──────── Data to use

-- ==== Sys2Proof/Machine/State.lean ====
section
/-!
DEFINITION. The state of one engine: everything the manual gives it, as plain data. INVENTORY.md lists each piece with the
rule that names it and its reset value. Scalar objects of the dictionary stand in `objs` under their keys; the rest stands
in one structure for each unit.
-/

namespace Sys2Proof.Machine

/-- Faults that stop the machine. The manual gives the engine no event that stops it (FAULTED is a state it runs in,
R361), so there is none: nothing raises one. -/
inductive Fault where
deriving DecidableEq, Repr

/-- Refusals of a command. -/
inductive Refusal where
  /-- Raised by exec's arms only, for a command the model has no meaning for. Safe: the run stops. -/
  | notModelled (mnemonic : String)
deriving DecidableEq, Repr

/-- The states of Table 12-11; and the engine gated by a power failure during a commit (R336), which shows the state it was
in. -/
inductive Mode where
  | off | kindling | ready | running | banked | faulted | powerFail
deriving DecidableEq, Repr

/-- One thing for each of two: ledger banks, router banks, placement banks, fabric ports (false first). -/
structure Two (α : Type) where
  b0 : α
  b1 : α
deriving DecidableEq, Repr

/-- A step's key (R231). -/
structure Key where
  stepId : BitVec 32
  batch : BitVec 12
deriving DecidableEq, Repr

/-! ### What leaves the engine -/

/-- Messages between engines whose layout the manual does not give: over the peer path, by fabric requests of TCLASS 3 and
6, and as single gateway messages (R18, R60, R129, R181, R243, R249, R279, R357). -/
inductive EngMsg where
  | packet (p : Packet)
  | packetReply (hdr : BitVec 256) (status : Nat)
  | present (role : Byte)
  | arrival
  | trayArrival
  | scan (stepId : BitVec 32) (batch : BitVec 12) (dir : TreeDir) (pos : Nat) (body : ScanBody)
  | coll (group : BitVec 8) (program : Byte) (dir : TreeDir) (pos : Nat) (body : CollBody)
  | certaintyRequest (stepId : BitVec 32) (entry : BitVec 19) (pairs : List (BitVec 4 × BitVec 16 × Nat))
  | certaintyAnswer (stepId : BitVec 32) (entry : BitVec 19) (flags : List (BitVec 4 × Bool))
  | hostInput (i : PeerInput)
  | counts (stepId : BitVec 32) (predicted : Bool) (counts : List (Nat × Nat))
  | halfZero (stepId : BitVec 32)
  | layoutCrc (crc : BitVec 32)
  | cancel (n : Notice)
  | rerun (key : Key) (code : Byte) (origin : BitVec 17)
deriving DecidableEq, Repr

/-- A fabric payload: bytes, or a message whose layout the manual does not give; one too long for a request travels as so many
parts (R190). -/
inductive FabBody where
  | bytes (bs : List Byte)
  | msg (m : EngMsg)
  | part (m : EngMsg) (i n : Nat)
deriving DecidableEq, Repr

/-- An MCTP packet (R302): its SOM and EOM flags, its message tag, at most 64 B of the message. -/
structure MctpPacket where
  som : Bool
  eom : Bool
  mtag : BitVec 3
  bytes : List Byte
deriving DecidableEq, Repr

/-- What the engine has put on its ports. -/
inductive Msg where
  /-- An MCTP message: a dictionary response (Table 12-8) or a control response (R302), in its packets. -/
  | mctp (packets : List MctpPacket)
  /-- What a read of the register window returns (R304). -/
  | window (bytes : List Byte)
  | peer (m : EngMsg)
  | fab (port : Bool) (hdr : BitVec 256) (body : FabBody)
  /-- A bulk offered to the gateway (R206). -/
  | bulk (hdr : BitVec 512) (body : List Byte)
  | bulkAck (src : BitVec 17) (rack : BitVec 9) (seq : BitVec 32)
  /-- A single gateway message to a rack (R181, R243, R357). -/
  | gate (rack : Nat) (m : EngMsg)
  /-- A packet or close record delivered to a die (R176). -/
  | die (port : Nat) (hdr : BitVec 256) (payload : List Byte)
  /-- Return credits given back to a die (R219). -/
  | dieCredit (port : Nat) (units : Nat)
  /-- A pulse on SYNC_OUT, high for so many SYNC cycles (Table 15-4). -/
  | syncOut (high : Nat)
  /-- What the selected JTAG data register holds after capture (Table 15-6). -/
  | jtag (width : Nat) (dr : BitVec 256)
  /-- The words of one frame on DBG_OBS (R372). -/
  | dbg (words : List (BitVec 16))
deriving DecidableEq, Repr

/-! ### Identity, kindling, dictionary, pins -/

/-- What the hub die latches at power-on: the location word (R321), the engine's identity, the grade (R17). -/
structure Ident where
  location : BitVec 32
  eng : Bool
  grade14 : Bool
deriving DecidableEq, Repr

────────────────

**Exercise goal**
How many lines in this material contain the string "where"? State the number alone.

**Output below**
10